Madame la ministre, madame la secrétaire d’État, monsieur le président de la commission de la défense, madame, messieurs les rapporteurs pour avis, chers collègues, la loi de programmation militaire pour les années 2019 à 2025 intervient dans un contexte de montée des tensions internationales mises en exergue depuis le Livre blanc de la défense de 2013 et la revue stratégique de 2017. Ces tensions se concentrent de plus en plus au Moyen-Orient, et particulièrement sur le territoire syrien, où l’on voit l’Iran faire face à Israël. De leur côté, les Émirats arabes unis et l’Arabie Saoudite attaquent le Yémen, donnant naissance, avec des armes françaises, à la pire crise humanitaire actuelle.
Les jeux d’alliance évoluent au gré des événements, avec les faiseurs de roi que sont la Turquie, la Russie et les États-Unis.
En Afrique, la France est très impliquée pour limiter le terrorisme.
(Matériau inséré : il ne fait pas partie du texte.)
-- ==== Sys2Proof/Machine/Save.lean ====
section
/-! DEFINITION. Saving a pre-empted workgroup and restoring it: the context save area, the replay block, the matrix block,
the refill of the folio (R130 to R132, R247 to R251, R276, R288 to R291, R456). -/

namespace Sys2Proof.Machine

/-! ### The layout of the save area (R248) -/

/-- g and v counts of a quire's role. -/
def regCounts (w : Workgroup) (quire : Nat) : Nat × Nat :=
  let r := roleCode (w.roles.getD quire .general)
  (w.gcount.getD r 128, w.vcount.getD r 32)

/-- Bytes of a quire's thread block. -/
def blockSize (w : Workgroup) (quire : Nat) : Nat := 512 + 64 * ((regCounts w quire).1 + (regCounts w quire).2 + 8)

/-- Offset of a quire's first thread block. -/
def blocksFrom (w : Workgroup) (quire : Nat) : Nat := 512 + ((List.range quire).map fun q => 32 * blockSize w q).sum

/-- Up to the next 4 KiB boundary. -/
def pageUp (n : Nat) : Nat := (n + 4095) / 4096 * 4096

def carrelPart (w : Workgroup) : Nat := pageUp (blocksFrom w w.roles.length)
def matrixPart (w : Workgroup) : Nat := carrelPart w + w.units * 4096
def replayPart (w : Workgroup) : Nat := matrixPart w + if w.owner then 676 * 1024 else 0

/-! ### Saving threads -/

/-- A wait that is saved as waiting: not a hold, and not one of codes 10 to 13 (R249). -/
def savedWait (w : Wait) : Bool := w.code < 10

/-- The status word of a thread block. -/
def threadStatusWord (s : State) (tid : Nat) : Nat :=
  let t := thr s tid
  let waiting := match t.wait with
    | some w => if savedWait w then 2 + w.code * 4 else 0
    | none => 0
  let log := match txOf s tid with
    | some x => x.logBase
    | none => 0
  (if t.exited then 1 else 0) + waiting + txStatus s tid * 2 ^ 8 + log * 2 ^ 32

/-- The system registers of a thread block, in order. -/
def blockSelectors : List Nat := [0x022, 0x020, 0x021, 0x001, 0x002, 0x003, 0x040, 0x041]

/-- A thread block. -/
def threadBlock (s : State) (tid : Nat) : List Byte :=
  let t := thr s tid
  let n := regCounts (wgOf s t.wg) t.quire
  let (a, b, paired) := match t.wait with
    | some w => if savedWait w then (w.a.toNat, w.b.toNat, w.paired) else (0, 0, false)
    | none => (0, 0, false)
  frameBytes t t.pc paired ++ (blockSelectors.flatMap fun sel => leBytes 8 (readSys s tid sel)) ++
    leBytes 8 (threadStatusWord s tid) ++ leBytes 8 a ++ leBytes 8 b ++ List.replicate 168 0 ++
    ((List.range n.1).flatMap fun i => regSlot t (.g (BitVec.ofNat 7 i))) ++
    ((List.range n.2).flatMap fun i => regSlot t (.v (BitVec.ofNat 5 i))) ++
    (List.range 8).flatMap fun i => regSlot t (.xv (BitVec.ofNat 3 i))

/-- The header of the area. -/
def areaHeader (w : Workgroup) (live : Nat) : List Byte :=
  leBytes 8 (w.roles.length * 2 ^ 40 + live * 2 ^ 16 + (if w.det then 4 else 0) + (if w.forced then 2 else 0) + 1) ++
  leBytes 8 w.w ++ leBytes 8 w.wdog ++ leBytes 8 (if w.det then w.retired.toNat else 0) ++
  leBytes 8 (w.turn % 8 * 2 ^ 8 + w.core) ++ List.replicate 216 0

/-- The named barriers of the area. -/
def areaBarriers (w : Workgroup) : List Byte :=
  (List.range 16).flatMap fun n =>
    let x := nbarOf w n
    leBytes 8 (x.phase.toNat + x.arrived % 512 * 2 ^ 16 + x.expected % 512 * 2 ^ 25)

/-- The threads of a quire, by lane. -/
def quireTids (wg q : Nat) : List Nat := (List.range 32).map (tidOf wg q)

/-! ### Saving the matrix engine (R288 to R291) -/

/-- The tiles saved: all after a forced save, or when no quire is of the matrix role (R290). -/
def liveTiles (w : Workgroup) : Nat :=
  if !w.owner then 0 else if w.forced || !w.roles.contains .matrix then 2 ^ 24 - 1 else w.live.toNat

/-- Writes bytes into the area, their sectors poisoned when they come from a flagged tile. -/
def putTile (s : State) (l : Nat) (bs : List Byte) (bad : Bool) : State :=
  let s1 := writeBytes s l bs
  if bad then (sectorsOf l bs.length).foldl addPoison s1 else s1

/-- A t-tile saved. -/
def saveT (s : State) (c l n : Nat) : State :=
  putTile s (l + 10240 * n) (readBytes s (ttileLoc c n 0) 10240) ((coreOf s c).mx.err.contains n)

/-- An a-tile saved as a drain reads it; its marks are cleared. -/
def saveA (s : State) (c l n : Nat) : State :=
  let src := accumLoc c (65536 * n)
  let bs := (List.range 16384).flatMap fun k => leBytes 4 (drainCode s src (marksAt s c n) k)
  let s1 := putTile s (l + 163840 + 65536 * n) bs ((coreOf s c).mx.err.contains (16 + n))
  modMx s1 c fun q => { q with marks := tdel q.marks n }

/-- The record area at +672 KiB (R291). -/
def recordArea (s : State) (c : Nat) : List Byte :=
  let m := (coreOf s c).mx
  ((List.range 16).flatMap fun n => leBytes 8 (tgetD m.ttag n 0).toNat) ++
  ((List.range 8).flatMap fun _ => leBytes 8 0x011) ++
  ((List.range 64).flatMap fun e => leBytes 8 (catOf s c e)) ++
  ((List.range 8).flatMap fun i => leBytes 8 (cfgWord m.epi i)) ++
  ((List.range 8).flatMap fun i => leBytes 8 (cfgWord m.route i)) ++
  ((List.range 16).flatMap fun i => (List.range 4).flatMap fun j => leBytes 8 (cfgWord (tgetD m.fills i []) j)) ++
  List.replicate 2752 0

/-- The matrix block written at a cell. -/
def saveMatrix (s : State) (c l live : Nat) : State :=
  let s1 := (List.range 16).foldl (fun st n => if bit live n then saveT st c l n else st) s
  let s2 := (List.range 8).foldl (fun st n => if bit live (16 + n) then saveA st c l n else st) s1
  writeBytes s2 (l + 688128) (recordArea s2 c)

/-! ### Replay records (R250) -/

/-- A replay record's 32 bytes. -/
def replayRecord (engine entry ring state csize chunk faddr cause : Nat) : List Byte :=
  leBytes 8 (entry % 2 ^ 48 + engine * 2 ^ 48) ++ leBytes 8 (ring % 2 ^ 56) ++
  leBytes 8 (chunk % 2 ^ 32 + csize * 2 ^ 32 + state * 2 ^ 48) ++ leBytes 8 (cause + faddr % 2 ^ 56 * 2 ^ 8)

/-- The record of a copy entry: chunks of 4 KiB (R322, R326). -/
def copyRecord (x : CopyRun) : List Byte :=
  match x.st with
  | .parked cause _ addr _ => replayRecord 0 x.k x.hdr 2 64 x.chunk addr.toNat cause.toNat
  | _ => replayRecord 0 x.k x.hdr 3 64 x.chunk 0 0

/-- The address of a chain's header: a global address, or an rcarrel one. -/
def chainAddr (r : RingLoc) : Nat :=
  match r with
  | .carrel c off => c % 64 * 2 ^ 20 + off
  | .global _ va => va.toNat

/-- The record of a slip. -/
def slipRecord (x : Slip) : List Byte :=
  match x.st with
  | .parked cause addr _ => replayRecord 6 x.k (chainAddr x.ring) 2 0 0 addr.toNat cause.toNat
  | _ => replayRecord 6 x.k (chainAddr x.ring) 3 0 0 0 0

/-- The copy entries of a workgroup on a quad, by channel. -/
def wgRuns (s : State) (quad wg : Nat) : List CopyRun :=
  ((quadOf s quad).chans.flatMap fun c => c.2).filter fun x => x.wg == wg

/-- The slips of a workgroup on a quad. -/
def wgSlips (s : State) (quad wg : Nat) : List Slip := (quadOf s quad).slips.filter fun x => x.wg == wg

/-- The replay block: copy entries, then slips (log entry 13). -/
def replayBlock (s : State) (quad wg : Nat) : List Byte :=
  let bs := (wgRuns s quad wg).flatMap copyRecord ++ (wgSlips s quad wg).flatMap slipRecord
  (bs ++ List.replicate 8192 0).take 8192

/-! ### WORKGROUP_SAVE (R130, R132, R247, R290, R456) -/

/-- A slip that runs and can still make a step. -/
def slipMoves (s : State) (quad : Nat) (x : Slip) : Bool :=
  match x.st with
  | .drained _ _ => true
  | .running _ =>
    slipGlobal x.words || slipSteps x.words ≤ x.step ||
      (match slipTile s quad x x.step with
       | .hold => false
       | _ => true)
  | _ => false

/-- What a workgroup's threads must have finished before a save (R247): instructions that wait for another module, and
suspensions of codes 10 to 13 that complete before it. A suspension that is saved tests afresh after the restore. -/
def threadSettled (t : Thread) : Bool :=
  match t.wait with
  | some w => savedWait w || w.code == 63
  | none => t.pend.all fun p => p.k < 4

/-- A quire that a pre-emption has stopped, or whose threads have all exited. -/
def quireStopped (s : State) (wg q : Nat) : Bool :=
  (wgOf s wg).atPoint.contains q || (quireTids wg q).all fun i => (thr s i).exited

/-- Whether a workgroup can be saved now. -/
def saveReady (s : State) (wg : Nat) : Bool :=
  let w := wgOf s wg
  let quad := quadOfCore w.core
  let mx := (coreOf s w.core).mx
  w.st == .running && w.preempt && !allExited s wg && (List.range w.roles.length).all (quireStopped s wg) &&
  (threadsOfWg s wg).all (fun i => threadSettled (thr s i) && (thr s i).posted.isEmpty) &&
  !(mx.queue.any fun it => it.tids.any fun i => tidWg i == wg) &&
  !(w.owner && (List.range 64).any fun e => catState (catOf s w.core e) == catDraining) &&
  !((wgSlips s quad wg).any (slipMoves s quad)) &&
  (wgRuns s quad wg).all fun x =>
    !copyInFlight s quad (x.core * 2 ^ 20 + x.hdr) x.k && match x.st with
      | .finished _ _ => false
      | _ => true

/-- A hold has had no effect: its thread issues the instruction again after the restore (R249). -/
def dropHold (s : State) (tid : Nat) : State :=
  match (thr s tid).wait with
  | some w =>
    if savedWait w then s
    else
      let s1 := modThr s tid fun t => { t with wait := none }
      { s1 with quads := s1.quads.map fun q =>
          (q.1, { q.2 with msgs := q.2.msgs.filter fun m => match m with
            | .set _ _ i => i != tid
            | .dec _ => true }) }
  | none => s

/-- The area written. -/
def writeArea (s : State) (wg area : Nat) : State :=
  let w := wgOf s wg
  let l := paLoc s area
  let live := liveTiles w
  let src := carrelLoc w.core (4096 * w.base)
  let n := 4096 * w.units
  let s1 := writeBytes s l (areaHeader w live ++ areaBarriers w ++ List.replicate 128 0)
  let s2 := (List.range w.roles.length).foldl (fun st q =>
    writeBytes st (l + blocksFrom w q) ((quireTids wg q).flatMap (threadBlock s))) s1
  let s3 := spreadPoison (writeBytes s2 (l + carrelPart w) (readBytes s src n)) (l + carrelPart w) (poisonMask s src n)
  let s4 := if w.owner then saveMatrix s3 w.core (l + matrixPart w) live else s3
  writeBytes s4 (l + replayPart w) (replayBlock s (quadOfCore w.core) wg)

/-- What waits in the core's engine for the workgroup is no longer there: held instructions and the places of its copy
entries. -/
def leaveEngine (s : State) (wg : Nat) : State :=
  let w := wgOf s wg
  let quad := quadOfCore w.core
  modMx s w.core fun m =>
    { m with
      held := m.held.filter fun h => !(h.tids.any fun i => tidWg i == wg)
      queue := m.queue.filter fun it => match it.work with
        | .accum q _ hdr k => !(q == quad && (wgRuns s quad wg).any fun x => x.core == w.core && x.hdr == hdr && x.k == k)
        | .ins _ => true }

/-! ### The workgroup's engine work while it is saved (R131, R251) -/

/-- A place in the carrel region of a workgroup. -/
def ownPlace (w : Workgroup) (core : Nat) (r : RingLoc) : Bool :=
  match r with
  | .carrel c off => c == core && inCarrelRegion w off 64
  | .global _ _ => false

/-- A slip that stays with its quad while its workgroup is saved: it runs on an engine, or its chain is in memory. -/
def slipStays (w : Workgroup) (x : Slip) : Bool :=
  (match x.st with
   | .running _ => true
   | _ => false) || !ownPlace w w.core x.ring

/-- The copy rings, entries, chains and slips of a saved workgroup leave their quad, whose channels and rings another
workgroup may now use. They are kept under the number 64 + wg. -/
def stowWork (s : State) (wg : Nat) : State :=
  let w := wgOf s wg
  let a := quadOfCore w.core
  let old := quadOf s a
  let goes (r : Ring) : Bool := r.wg == wg && ownPlace w w.core r.loc
  let kept (x : Slip) : Bool := x.wg != wg || slipStays w x
  let s1 := modQuad s a fun q =>
    { q with
      chans := q.chans.map fun c => (c.1, c.2.filter fun x => x.wg != wg)
      rings := q.rings.filter fun r => !goes r
      chains := q.chains.filter fun r => !goes r
      slips := q.slips.filter kept }
  setQuad s1 (64 + wg)
    { Quad.reset with
      chans := old.chans.map fun c => (c.1, c.2.filter fun x => x.wg == wg)
      rings := old.rings.filter goes
      chains := old.chains.filter goes
      slips := old.slips.filter fun x => !kept x }

/-- The workgroup leaves its core for the head of its binding's share, or stops when a fault met it on the way (R131, R132). -/
def leaveCore (s : State) (wg area : Nat) : State :=
  let w := wgOf s wg
  let s1 := modCore s w.core fun x => { x with gath := x.gath.filter fun i => tidWg i != wg }
  if w.cause != 0 then haltNow s1 wg w.cause
  else
    let s2 := setWg (stowWork (leaveEngine (modCore s1 w.core fun x => { x with requester := none }) wg) wg) wg
      { w with st := .saved, area := BitVec.ofNat 52 area, leftCore := w.core }
    regate (modSlot s2 w.die w.slot fun b => { b with share := w.w :: b.share }) w.core

/-- WORKGROUP_SAVE: the save unit writes the area and frees the core. A thread's write declared lost stops the workgroup
instead (R456). -/
def execWorkgroupSave (wg : Nat) (area : BitVec 52) (s : State) : Host.Outcome State Fault Refusal :=
  let w := wgOf s wg
  let lost := (threadsOfWg s wg).find? fun i => (thr s i).posted.any Posted.lost
  if w.st != .running || !w.preempt then .next s
  else match lost with
    | some i => .next (haltNow (loseWait s i) wg cFabricLost)
    | none =>
      if !saveReady s wg || area.toNat % 4096 != 0 then .next s
      else
        let s1 := (threadsOfWg s wg).foldl (fun st i => clearMarks (dropHold (deliverAll st i) i) i) s
        .next (leaveCore (writeArea s1 wg area.toNat) wg area.toNat)

/-! ### Restoring threads -/

/-- A doubleword of some bytes. -/
def wordIn (bs : List Byte) (off : Nat) : Nat := leNat ((bs.drop off).take 8)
Après avoir participé à faire de l’État libyen un enfer, l’armée française tente aujourd’hui, tant bien que mal, de sauver les meubles au Sahel.
Les provocations des puissances marquent un retour à la politique internationale de la puissance brute, du hard power, qui repose sur les muscles. Les exercices conjoints de l’OTAN aux frontières de la Russie ou les déplacements d’avions russes dans l’espace aérien de l’Union européenne sont, par exemple, autant de facteurs de tension. Ces guerres et ces pressions sont nombreuses. Ce sont elles, madame la ministre, qui, selon vous, justifieraient – avec, ajouterais-je, des accents d’épopée napoléonienne –, le réarmement de la France, l’augmentation du budget de l’armée française et de notre dissuasion nucléaire.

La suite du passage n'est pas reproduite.